- **GOAL OF THE EXERCISE**: Lines from the top of the listing down to the one with "finish ((copy16 s (.pair s.pairAX) (.mem (saddrp", inclusive, are to be copied exactly.

---

-- ==== Sys2Proof/Machine/Transfer16.lean ====
section
/-! DEFINITION. 16-bit data transfer: MOVW and XCHW (41_transfer16.md R220 to R244), with the SP forms (rules R460 to R462). -/

namespace Sys2Proof.Machine

/-- `dst <- src` (rule R220). -/
def copy16 (s : State) (dst src : Place16) : Except Stop State := do
  let v ← readPlace16 s 0 src
  writePlace16 s v dst

/-- Exchange: both are read, then `y` is written, then `x` (rules R240 to R244). -/
def exchange16 (s : State) (x y : Place16) : Except Stop State := do
  let a ← readPlace16 s 0 x
  let b ← readPlace16 s 1 y
  let s1 ← writePlace16 s a y
  writePlace16 s1 b x

/-! ## Meanings -/

/-- `MOVW rp1,#word` (rule R221). -/
def execMovwRp1Imm (q : Pair) (v : Word) (s : State) : Host.Outcome State Fault Refusal :=
  finish ((writePlace16 s v (.pair q)).map fun t => t.advance 3)

/-- `MOVW saddrp,#word` (rule R222). -/
def execMovwSaddrpImm (off : Byte) (v : Word) (s : State) : Host.Outcome State Fault Refusal :=
  finish ((writePlace16 s v (.mem (saddrp off))).map fun t => t.advance 4)

/-- `MOVW sfrp,#word` (rule R223). -/
def execMovwSfrpImm (f : Byte) (v : Word) (s : State) : Host.Outcome State Fault Refusal :=
  finish ((writePlace16 s v (.mem (sfr f))).map fun t => t.advance 4)

/-- `MOVW rp,rp1` (rule R224). -/
def execMovwRpRp1 (p : Pair) (q : Pair) (s : State) : Host.Outcome State Fault Refusal :=
  finish ((copy16 s (.pair p) (.pair q)).map fun t => t.advance 2)

/-- `MOVW AX,saddrp` (rule R225). -/
def execMovwAxSaddrp (off : Byte) (s : State) : Host.Outcome State Fault Refusal :=
  finish ((copy16 s (.pair s.pairAX) (.mem (saddrp off))).map fun t => t.advance 2)

/-- `MOVW saddrp,AX` (rule R226). -/
def execMovwSaddrpAx (off : Byte) (s : State) : Host.Outcome State Fault Refusal :=
  finish ((copy16 s (.mem (saddrp off)) (.pair s.pairAX)).map fun t => t.advance 2)

/-- `MOVW saddrp,saddrp` (rule R227). -/
def execMovwSaddrpSaddrp (src : Byte) (dst : Byte) (s : State) : Host.Outcome State Fault Refusal :=
  finish ((copy16 s (.mem (saddrp dst)) (.mem (saddrp src))).map fun t => t.advance 3)

/-- `MOVW AX,sfrp` (rule R228). -/
def execMovwAxSfrp (f : Byte) (s : State) : Host.Outcome State Fault Refusal :=
  finish ((copy16 s (.pair s.pairAX) (.mem (sfr f))).map fun t => t.advance 2)

/-- `MOVW sfrp,AX` (rule R229). -/
def execMovwSfrpAx (f : Byte) (s : State) : Host.Outcome State Fault Refusal :=
  finish ((copy16 s (.mem (sfr f)) (.pair s.pairAX)).map fun t => t.advance 2)

/-- `MOVW rp1,!addr16` (rule R230). -/
def execMovwRp1Abs (q : Pair) (addr : Word) (s : State) : Host.Outcome State Fault Refusal :=
  finish ((copy16 s (.pair q) (.mem addr)).map fun t => t.advance 4)

/-- `MOVW !addr16,rp1` (rule R231). -/
def execMovwAbsRp1 (q : Pair) (addr : Word) (s : State) : Host.Outcome State Fault Refusal :=
  finish ((copy16 s (.mem addr) (.pair q)).map fun t => t.advance 4)

/-- `MOVW AX,mem` (rule R232). -/
def execMovwAxMem (m : MemOp) (s : State) : Host.Outcome State Fault Refusal :=
  finish (((copy16 s (.pair s.pairAX) (.mem (memEa s m))).map fun t => memPost t m).map fun t => t.advance (memLen m))

/-- `MOVW mem,AX` (rule R233). -/
def execMovwMemAx (m : MemOp) (s : State) : Host.Outcome State Fault Refusal :=
  finish (((copy16 s (.mem (memEa s m)) (.pair s.pairAX)).map fun t => memPost t m).map fun t => t.advance (memLen m))

/-- `XCHW AX,saddrp` (rule R240). -/
def execXchwAxSaddrp (off : Byte) (s : State) : Host.Outcome State Fault Refusal :=
  finish ((exchange16 s (.pair s.pairAX) (.mem (saddrp off))).map fun t => t.advance 2)

/-- `XCHW AX,sfrp` (rule R241). -/
def execXchwAxSfrp (f : Byte) (s : State) : Host.Outcome State Fault Refusal :=
  finish ((exchange16 s (.pair s.pairAX) (.mem (sfr f))).map fun t => t.advance 3)

/-- `XCHW saddrp,saddrp` (rule R242). -/
def execXchwSaddrpSaddrp (src : Byte) (dst : Byte) (s : State) : Host.Outcome State Fault Refusal :=
  finish ((exchange16 s (.mem (saddrp src)) (.mem (saddrp dst))).map fun t => t.advance 3)

/-- `XCHW rp,rp1` (rule R243). -/
def execXchwRpRp1 (p : Pair) (q : Pair) (s : State) : Host.Outcome State Fault Refusal :=
  finish ((exchange16 s (.pair p) (.pair q)).map fun t => t.advance 2)

/-- `XCHW AX,mem` (rule R244). -/
def execXchwAxMem (m : MemOp) (s : State) : Host.Outcome State Fault Refusal :=
  finish (((exchange16 s (.pair s.pairAX) (.mem (memEa s m))).map fun t => memPost t m).map fun t => t.advance (memLen m))

/-- `MOVW SP,#word` (rule R460). -/
def execMovwSpImm (v : Word) (s : State) : Host.Outcome State Fault Refusal :=
  finish ((writePlace16 s v .sp).map fun t => t.advance 4)

/-- `MOVW SP,AX` (rule R461). -/
def execMovwSpAx (s : State) : Host.Outcome State Fault Refusal :=
  finish ((copy16 s .sp (.pair s.pairAX)).map fun t => t.advance 2)

/-- `MOVW AX,SP` (rule R462). -/
def execMovwAxSp (s : State) : Host.Outcome State Fault Refusal :=
  finish ((copy16 s (.pair s.pairAX) .sp).map fun t => t.advance 2)

end Sys2Proof.Machine
end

---

- **REPLY**:
-- ==== Sys2Proof/Machine/Transfer16.lean ====
section
/-! DEFINITION. 16-bit data transfer: MOVW and XCHW (41_transfer16.md R220 to R244), with the SP forms (rules R460 to R462). -/

namespace Sys2Proof.Machine

/-- `dst <- src` (rule R220). -/
def copy16 (s : State) (dst src : Place16) : Except Stop State := do
  let v ← readPlace16 s 0 src
  writePlace16 s v dst

/-- Exchange: both are read, then `y` is written, then `x` (rules R240 to R244). -/
def exchange16 (s : State) (x y : Place16) : Except Stop State := do
  let a ← readPlace16 s 0 x
  let b ← readPlace16 s 1 y
  let s1 ← writePlace16 s a y
  writePlace16 s1 b x

/-! ## Meanings -/

/-- `MOVW rp1,#word` (rule R221). -/
def execMovwRp1Imm (q : Pair) (v : Word) (s : State) : Host.Outcome State Fault Refusal :=
  finish ((writePlace16 s v (.pair q)).map fun t => t.advance 3)

/-- `MOVW saddrp,#word` (rule R222). -/
def execMovwSaddrpImm (off : Byte) (v : Word) (s : State) : Host.Outcome State Fault Refusal :=
  finish ((writePlace16 s v (.mem (saddrp off))).map fun t => t.advance 4)

/-- `MOVW sfrp,#word` (rule R223). -/
def execMovwSfrpImm (f : Byte) (v : Word) (s : State) : Host.Outcome State Fault Refusal :=
  finish ((writePlace16 s v (.mem (sfr f))).map fun t => t.advance 4)

/-- `MOVW rp,rp1` (rule R224). -/
def execMovwRpRp1 (p : Pair) (q : Pair) (s : State) : Host.Outcome State Fault Refusal :=
  finish ((copy16 s (.pair p) (.pair q)).map fun t => t.advance 2)

/-- `MOVW AX,saddrp` (rule R225). -/
def execMovwAxSaddrp (off : Byte) (s : State) : Host.Outcome State Fault Refusal :=
  finish ((copy16 s (.pair s.pairAX) (.mem (saddrp off))).map fun t => t.advance 2)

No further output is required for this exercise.